=== ASSIGNMENT ===
A stretch of the entries below is to be set down exactly, running from the line with "f).cxlErr = s.cxlErr := rfl" through the line with "f).hostData = s.hostData := rfl", both included, and no other line.

=== Extracted data entries ===
++++++

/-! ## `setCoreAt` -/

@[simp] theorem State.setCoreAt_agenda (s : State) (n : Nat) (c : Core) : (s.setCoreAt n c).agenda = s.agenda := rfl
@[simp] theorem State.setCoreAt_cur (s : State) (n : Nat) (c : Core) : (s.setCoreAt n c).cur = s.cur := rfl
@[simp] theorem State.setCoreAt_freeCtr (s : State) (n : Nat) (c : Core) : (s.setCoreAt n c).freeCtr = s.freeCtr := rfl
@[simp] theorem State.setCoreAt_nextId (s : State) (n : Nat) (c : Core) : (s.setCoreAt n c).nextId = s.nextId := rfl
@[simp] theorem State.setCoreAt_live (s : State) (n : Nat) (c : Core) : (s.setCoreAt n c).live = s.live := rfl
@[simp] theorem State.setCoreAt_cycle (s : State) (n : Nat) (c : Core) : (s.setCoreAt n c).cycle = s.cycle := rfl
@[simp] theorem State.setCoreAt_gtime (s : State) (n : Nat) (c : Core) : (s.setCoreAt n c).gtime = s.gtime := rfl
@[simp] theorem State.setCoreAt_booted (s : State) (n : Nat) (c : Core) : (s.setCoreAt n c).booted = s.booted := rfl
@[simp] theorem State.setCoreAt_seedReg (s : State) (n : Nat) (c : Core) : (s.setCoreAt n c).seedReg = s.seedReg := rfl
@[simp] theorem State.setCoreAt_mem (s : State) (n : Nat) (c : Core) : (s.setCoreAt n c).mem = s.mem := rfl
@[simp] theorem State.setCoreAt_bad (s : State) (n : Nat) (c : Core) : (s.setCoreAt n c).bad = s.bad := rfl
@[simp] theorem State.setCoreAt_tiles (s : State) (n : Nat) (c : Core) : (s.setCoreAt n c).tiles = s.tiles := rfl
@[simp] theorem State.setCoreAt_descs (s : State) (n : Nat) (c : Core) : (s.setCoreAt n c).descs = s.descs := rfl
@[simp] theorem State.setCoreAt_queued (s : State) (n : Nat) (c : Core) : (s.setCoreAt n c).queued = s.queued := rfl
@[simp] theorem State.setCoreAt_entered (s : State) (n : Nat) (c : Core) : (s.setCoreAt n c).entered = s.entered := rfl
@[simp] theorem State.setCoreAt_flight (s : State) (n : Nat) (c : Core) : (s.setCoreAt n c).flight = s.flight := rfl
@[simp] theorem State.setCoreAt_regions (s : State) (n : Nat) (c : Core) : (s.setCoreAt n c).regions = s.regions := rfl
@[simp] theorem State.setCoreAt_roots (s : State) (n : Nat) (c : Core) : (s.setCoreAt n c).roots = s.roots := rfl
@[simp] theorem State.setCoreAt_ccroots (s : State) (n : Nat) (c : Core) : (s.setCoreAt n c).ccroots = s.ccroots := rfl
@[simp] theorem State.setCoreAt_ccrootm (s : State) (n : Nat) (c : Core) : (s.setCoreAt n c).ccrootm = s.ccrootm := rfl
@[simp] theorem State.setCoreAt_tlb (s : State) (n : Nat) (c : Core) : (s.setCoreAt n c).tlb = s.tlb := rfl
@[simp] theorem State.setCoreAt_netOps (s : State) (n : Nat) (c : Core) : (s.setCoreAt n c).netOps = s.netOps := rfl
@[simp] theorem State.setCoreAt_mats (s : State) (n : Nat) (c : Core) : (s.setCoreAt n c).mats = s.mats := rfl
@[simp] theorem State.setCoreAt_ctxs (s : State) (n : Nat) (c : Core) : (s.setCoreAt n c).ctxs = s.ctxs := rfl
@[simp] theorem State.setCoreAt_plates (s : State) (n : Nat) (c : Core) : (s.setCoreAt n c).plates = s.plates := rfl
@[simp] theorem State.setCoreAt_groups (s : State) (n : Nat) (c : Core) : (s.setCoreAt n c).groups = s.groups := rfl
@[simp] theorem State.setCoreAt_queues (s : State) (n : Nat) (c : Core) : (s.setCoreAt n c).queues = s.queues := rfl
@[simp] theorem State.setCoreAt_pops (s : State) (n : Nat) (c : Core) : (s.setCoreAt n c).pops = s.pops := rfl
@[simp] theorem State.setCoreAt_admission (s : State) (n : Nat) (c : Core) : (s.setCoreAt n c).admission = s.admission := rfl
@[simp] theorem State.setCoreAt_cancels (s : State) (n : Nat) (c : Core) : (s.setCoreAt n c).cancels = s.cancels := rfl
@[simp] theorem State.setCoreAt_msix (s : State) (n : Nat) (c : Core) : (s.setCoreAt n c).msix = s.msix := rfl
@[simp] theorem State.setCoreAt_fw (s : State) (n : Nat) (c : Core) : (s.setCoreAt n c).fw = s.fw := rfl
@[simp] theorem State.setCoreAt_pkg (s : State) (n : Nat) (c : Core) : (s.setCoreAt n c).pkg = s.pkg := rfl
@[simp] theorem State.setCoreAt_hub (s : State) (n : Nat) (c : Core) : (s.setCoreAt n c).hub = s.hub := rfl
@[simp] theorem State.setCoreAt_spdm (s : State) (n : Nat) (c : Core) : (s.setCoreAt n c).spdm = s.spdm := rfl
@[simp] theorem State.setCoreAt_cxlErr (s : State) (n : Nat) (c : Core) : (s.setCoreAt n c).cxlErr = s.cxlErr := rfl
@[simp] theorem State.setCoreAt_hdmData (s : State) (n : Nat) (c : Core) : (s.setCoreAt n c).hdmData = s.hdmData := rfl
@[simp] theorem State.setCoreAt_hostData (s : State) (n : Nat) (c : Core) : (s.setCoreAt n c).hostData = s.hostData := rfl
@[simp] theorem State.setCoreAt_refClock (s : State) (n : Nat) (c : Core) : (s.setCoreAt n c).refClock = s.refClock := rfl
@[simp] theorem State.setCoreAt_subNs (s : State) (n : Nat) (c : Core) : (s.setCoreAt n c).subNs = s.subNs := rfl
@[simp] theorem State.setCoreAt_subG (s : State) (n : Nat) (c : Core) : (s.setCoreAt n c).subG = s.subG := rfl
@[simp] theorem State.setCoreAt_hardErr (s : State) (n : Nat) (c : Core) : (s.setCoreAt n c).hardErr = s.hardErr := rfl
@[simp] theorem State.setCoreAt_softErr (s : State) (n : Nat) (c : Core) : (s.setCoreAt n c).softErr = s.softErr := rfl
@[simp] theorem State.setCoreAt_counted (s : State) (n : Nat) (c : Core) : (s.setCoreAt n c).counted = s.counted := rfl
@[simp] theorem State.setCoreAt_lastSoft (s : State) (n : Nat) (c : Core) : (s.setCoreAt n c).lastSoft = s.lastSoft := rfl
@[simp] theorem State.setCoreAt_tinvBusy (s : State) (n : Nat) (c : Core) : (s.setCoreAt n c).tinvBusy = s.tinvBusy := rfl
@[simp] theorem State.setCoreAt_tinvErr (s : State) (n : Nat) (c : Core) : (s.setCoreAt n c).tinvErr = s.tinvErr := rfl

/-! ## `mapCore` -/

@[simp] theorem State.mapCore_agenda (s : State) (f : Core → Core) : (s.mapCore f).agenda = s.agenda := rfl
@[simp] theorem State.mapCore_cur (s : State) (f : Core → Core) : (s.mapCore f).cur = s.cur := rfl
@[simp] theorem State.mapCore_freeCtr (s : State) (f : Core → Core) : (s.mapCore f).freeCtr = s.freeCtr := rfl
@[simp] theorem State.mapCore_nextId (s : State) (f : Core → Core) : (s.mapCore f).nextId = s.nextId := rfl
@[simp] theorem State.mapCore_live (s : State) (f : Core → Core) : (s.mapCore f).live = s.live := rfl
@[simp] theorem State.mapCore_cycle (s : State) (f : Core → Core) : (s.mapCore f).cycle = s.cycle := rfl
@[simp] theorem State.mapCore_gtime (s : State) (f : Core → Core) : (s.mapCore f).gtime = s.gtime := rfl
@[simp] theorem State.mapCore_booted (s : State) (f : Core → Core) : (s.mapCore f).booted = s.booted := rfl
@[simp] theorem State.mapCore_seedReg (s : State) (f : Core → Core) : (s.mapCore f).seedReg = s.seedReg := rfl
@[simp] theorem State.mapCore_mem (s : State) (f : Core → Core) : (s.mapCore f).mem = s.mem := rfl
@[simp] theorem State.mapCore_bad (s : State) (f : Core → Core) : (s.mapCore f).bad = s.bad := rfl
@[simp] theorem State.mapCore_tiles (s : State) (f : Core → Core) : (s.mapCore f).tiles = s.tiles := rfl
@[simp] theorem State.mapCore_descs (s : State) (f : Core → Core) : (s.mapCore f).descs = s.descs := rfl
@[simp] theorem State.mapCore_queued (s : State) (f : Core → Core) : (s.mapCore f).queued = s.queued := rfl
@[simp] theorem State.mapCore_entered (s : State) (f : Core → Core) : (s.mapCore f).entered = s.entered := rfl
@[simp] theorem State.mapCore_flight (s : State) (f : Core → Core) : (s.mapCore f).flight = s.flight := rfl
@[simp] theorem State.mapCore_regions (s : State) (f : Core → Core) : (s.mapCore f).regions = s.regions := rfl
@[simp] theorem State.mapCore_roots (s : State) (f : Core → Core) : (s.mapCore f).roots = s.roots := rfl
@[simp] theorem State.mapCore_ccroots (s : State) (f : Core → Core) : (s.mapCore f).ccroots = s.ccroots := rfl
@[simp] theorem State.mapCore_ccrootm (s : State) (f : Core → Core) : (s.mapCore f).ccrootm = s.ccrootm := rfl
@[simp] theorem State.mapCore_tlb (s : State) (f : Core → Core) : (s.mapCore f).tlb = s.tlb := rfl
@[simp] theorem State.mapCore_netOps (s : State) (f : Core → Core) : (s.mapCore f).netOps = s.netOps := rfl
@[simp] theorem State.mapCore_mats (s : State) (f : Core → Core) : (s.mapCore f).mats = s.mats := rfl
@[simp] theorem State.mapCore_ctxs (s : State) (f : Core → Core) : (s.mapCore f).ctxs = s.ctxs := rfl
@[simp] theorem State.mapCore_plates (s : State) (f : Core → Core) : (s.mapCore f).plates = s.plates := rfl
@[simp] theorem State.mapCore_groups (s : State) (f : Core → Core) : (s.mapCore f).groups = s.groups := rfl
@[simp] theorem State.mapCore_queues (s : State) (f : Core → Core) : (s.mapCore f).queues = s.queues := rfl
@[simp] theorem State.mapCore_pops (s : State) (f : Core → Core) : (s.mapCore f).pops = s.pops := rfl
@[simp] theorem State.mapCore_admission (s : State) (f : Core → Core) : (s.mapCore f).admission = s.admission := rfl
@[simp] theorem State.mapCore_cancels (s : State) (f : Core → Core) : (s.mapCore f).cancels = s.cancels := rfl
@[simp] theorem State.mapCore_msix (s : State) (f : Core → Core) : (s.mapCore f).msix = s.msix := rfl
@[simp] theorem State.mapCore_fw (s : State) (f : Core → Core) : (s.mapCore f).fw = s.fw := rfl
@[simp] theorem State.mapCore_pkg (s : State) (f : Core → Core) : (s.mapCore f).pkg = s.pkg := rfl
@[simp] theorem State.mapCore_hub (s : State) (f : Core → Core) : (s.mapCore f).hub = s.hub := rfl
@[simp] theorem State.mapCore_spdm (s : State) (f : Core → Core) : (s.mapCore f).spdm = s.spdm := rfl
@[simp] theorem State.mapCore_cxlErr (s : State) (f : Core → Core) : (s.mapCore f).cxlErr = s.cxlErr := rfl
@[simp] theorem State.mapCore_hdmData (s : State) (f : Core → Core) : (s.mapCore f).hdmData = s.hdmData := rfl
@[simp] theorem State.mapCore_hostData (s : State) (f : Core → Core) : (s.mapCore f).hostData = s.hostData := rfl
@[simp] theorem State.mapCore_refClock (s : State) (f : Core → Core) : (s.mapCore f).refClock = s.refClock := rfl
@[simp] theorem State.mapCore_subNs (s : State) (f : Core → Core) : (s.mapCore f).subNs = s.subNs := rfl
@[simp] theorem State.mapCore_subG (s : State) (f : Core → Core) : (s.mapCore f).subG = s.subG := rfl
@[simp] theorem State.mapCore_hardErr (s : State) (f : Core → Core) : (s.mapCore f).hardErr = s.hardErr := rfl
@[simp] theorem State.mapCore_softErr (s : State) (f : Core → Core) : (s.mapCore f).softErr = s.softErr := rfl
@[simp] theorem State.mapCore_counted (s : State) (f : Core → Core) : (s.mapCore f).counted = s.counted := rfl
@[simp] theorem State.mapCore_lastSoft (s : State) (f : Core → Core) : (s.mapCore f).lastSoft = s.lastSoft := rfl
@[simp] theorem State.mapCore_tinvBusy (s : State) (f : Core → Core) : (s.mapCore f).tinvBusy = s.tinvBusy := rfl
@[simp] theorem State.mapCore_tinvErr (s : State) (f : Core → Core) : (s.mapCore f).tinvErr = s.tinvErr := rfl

++++++

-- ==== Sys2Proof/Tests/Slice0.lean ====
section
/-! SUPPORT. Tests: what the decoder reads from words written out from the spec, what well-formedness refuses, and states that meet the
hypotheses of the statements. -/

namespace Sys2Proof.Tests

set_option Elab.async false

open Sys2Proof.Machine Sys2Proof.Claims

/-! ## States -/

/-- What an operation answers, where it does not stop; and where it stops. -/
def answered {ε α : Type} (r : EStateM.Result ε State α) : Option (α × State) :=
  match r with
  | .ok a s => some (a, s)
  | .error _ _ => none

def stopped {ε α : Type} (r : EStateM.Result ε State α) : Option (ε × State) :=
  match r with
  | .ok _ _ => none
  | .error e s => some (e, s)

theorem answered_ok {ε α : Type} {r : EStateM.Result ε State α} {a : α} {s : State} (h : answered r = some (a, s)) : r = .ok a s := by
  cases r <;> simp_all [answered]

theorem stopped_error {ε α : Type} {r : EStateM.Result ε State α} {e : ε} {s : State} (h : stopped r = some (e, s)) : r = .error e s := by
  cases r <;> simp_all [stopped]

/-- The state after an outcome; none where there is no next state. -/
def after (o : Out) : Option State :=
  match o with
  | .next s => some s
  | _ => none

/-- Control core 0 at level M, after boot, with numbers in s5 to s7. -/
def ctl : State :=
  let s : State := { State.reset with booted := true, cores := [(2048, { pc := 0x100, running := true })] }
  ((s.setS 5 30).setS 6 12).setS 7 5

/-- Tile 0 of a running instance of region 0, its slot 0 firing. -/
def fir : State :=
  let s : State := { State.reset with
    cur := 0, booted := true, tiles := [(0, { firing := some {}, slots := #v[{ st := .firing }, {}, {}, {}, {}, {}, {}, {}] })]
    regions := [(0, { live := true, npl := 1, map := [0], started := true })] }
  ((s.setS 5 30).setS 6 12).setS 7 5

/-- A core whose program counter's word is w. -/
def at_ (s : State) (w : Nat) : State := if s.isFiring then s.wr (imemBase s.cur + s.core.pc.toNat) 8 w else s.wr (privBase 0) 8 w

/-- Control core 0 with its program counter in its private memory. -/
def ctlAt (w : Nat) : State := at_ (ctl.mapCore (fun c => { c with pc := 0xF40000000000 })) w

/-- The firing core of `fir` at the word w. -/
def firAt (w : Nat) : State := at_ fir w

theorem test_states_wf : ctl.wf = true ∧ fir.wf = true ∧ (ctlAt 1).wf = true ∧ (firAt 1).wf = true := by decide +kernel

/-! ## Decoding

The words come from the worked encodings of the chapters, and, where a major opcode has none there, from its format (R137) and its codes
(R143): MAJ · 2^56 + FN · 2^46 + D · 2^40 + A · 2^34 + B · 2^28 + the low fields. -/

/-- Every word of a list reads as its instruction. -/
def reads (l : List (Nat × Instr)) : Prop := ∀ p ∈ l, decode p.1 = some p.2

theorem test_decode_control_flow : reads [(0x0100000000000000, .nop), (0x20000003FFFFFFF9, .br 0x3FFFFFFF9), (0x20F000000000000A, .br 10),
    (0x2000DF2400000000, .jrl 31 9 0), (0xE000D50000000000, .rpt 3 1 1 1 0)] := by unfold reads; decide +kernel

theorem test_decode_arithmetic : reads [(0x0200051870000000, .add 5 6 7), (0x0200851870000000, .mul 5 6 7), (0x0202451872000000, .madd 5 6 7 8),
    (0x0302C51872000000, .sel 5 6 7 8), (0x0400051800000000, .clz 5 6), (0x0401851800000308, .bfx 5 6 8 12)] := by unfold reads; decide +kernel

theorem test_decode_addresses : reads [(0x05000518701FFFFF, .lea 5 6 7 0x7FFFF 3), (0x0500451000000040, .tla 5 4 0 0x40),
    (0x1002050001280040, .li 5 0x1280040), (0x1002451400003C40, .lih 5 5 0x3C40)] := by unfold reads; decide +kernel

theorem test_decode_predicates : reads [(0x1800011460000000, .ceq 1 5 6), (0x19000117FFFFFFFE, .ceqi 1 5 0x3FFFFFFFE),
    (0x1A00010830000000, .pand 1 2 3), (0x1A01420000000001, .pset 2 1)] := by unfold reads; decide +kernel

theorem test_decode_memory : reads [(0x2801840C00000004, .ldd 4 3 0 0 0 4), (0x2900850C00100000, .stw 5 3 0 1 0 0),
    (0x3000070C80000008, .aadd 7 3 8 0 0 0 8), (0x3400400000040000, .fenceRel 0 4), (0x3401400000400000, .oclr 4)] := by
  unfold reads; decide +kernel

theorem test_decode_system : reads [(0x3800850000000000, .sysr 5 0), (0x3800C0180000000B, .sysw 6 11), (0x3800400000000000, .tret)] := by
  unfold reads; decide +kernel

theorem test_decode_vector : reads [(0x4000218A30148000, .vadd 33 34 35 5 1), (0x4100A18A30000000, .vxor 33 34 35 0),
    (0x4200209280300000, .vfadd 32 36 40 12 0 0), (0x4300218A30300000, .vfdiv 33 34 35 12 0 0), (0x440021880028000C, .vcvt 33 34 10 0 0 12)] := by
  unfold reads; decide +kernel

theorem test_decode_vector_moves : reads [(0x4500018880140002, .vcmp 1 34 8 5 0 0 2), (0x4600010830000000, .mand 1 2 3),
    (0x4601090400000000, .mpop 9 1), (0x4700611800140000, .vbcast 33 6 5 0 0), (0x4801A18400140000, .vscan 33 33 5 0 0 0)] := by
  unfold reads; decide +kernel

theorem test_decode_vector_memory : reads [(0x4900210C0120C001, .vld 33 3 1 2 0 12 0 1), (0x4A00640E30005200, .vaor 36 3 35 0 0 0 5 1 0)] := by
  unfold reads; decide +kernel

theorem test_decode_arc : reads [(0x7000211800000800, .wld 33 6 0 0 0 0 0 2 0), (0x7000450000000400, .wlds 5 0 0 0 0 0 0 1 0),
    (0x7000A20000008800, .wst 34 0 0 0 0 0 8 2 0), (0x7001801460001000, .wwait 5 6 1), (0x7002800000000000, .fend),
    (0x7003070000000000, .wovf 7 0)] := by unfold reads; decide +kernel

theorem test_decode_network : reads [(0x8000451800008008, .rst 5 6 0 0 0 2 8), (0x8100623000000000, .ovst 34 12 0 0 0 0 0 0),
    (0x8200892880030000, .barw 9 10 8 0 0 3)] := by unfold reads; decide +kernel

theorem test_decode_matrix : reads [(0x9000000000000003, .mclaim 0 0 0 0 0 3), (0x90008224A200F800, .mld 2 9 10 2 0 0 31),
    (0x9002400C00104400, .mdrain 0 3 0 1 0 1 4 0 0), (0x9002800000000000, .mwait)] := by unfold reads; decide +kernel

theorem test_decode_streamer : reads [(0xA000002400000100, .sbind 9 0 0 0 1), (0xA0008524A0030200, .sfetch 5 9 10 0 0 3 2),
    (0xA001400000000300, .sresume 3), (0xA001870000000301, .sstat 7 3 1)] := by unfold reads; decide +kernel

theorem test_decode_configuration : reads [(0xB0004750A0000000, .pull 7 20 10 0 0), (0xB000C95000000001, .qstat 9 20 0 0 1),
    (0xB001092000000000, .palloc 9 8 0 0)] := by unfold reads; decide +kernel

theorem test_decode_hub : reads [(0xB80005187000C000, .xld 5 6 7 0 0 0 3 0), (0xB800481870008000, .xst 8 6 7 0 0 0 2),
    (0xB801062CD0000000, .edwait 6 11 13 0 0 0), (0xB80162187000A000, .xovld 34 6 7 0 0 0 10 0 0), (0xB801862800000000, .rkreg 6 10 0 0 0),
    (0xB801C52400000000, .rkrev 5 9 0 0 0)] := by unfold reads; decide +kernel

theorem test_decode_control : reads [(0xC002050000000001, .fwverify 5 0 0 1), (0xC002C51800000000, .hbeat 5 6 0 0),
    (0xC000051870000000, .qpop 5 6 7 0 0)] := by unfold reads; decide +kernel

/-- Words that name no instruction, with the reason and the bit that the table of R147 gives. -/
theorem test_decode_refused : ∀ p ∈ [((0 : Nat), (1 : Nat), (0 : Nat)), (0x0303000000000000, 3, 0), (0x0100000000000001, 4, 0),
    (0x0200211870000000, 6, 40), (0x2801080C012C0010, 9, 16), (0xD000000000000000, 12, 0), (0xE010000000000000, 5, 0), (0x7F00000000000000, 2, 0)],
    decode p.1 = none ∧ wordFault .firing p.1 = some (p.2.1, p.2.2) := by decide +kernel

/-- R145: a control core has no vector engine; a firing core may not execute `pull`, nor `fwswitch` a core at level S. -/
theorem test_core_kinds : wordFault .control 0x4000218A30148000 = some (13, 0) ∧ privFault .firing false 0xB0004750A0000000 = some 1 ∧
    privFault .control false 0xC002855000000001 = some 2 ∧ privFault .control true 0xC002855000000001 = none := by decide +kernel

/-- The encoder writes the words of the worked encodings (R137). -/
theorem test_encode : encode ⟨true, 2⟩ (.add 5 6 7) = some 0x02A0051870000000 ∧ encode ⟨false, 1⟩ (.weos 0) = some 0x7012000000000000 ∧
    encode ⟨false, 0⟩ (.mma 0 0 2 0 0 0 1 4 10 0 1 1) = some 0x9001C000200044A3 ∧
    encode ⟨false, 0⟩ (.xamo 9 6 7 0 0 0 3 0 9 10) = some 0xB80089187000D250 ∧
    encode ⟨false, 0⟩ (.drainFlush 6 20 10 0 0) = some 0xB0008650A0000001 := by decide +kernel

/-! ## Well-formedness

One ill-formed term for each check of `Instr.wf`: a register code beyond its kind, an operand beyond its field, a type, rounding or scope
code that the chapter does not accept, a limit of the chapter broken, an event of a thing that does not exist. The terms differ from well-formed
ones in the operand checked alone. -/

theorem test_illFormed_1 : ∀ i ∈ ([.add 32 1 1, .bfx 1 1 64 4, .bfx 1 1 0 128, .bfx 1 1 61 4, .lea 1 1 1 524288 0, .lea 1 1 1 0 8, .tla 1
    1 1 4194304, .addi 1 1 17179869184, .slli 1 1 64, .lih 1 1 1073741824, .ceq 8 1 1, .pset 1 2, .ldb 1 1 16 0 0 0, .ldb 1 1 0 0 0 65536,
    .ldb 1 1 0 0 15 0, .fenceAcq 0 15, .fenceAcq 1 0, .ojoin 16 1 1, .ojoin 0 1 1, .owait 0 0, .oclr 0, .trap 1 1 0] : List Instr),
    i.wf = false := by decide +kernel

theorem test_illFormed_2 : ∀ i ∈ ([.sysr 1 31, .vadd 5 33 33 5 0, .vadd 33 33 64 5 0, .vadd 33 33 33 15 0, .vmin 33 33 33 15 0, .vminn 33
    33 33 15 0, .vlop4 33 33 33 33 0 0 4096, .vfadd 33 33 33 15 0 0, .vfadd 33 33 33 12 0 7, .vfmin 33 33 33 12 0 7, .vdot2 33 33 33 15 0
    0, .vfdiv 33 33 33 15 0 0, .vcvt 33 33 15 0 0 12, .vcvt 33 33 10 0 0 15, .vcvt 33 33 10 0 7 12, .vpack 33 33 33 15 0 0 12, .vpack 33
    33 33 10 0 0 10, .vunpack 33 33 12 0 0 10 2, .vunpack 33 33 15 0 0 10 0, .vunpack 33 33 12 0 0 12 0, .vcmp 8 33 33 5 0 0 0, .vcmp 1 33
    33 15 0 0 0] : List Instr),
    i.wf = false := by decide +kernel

++++++

=== REPLY ===
@[simp] theorem State.mapCore_cxlErr (s : State) (f : Core → Core) : (s.mapCore f).cxlErr = s.cxlErr := rfl
@[simp] theorem State.mapCore_hdmData (s : State) (f : Core → Core) : (s.mapCore f).hdmData = s.hdmData := rfl
@[simp] theorem State.mapCore_hostData (s : State) (f : Core → Core) : (s.mapCore f).hostData = s.hostData := rfl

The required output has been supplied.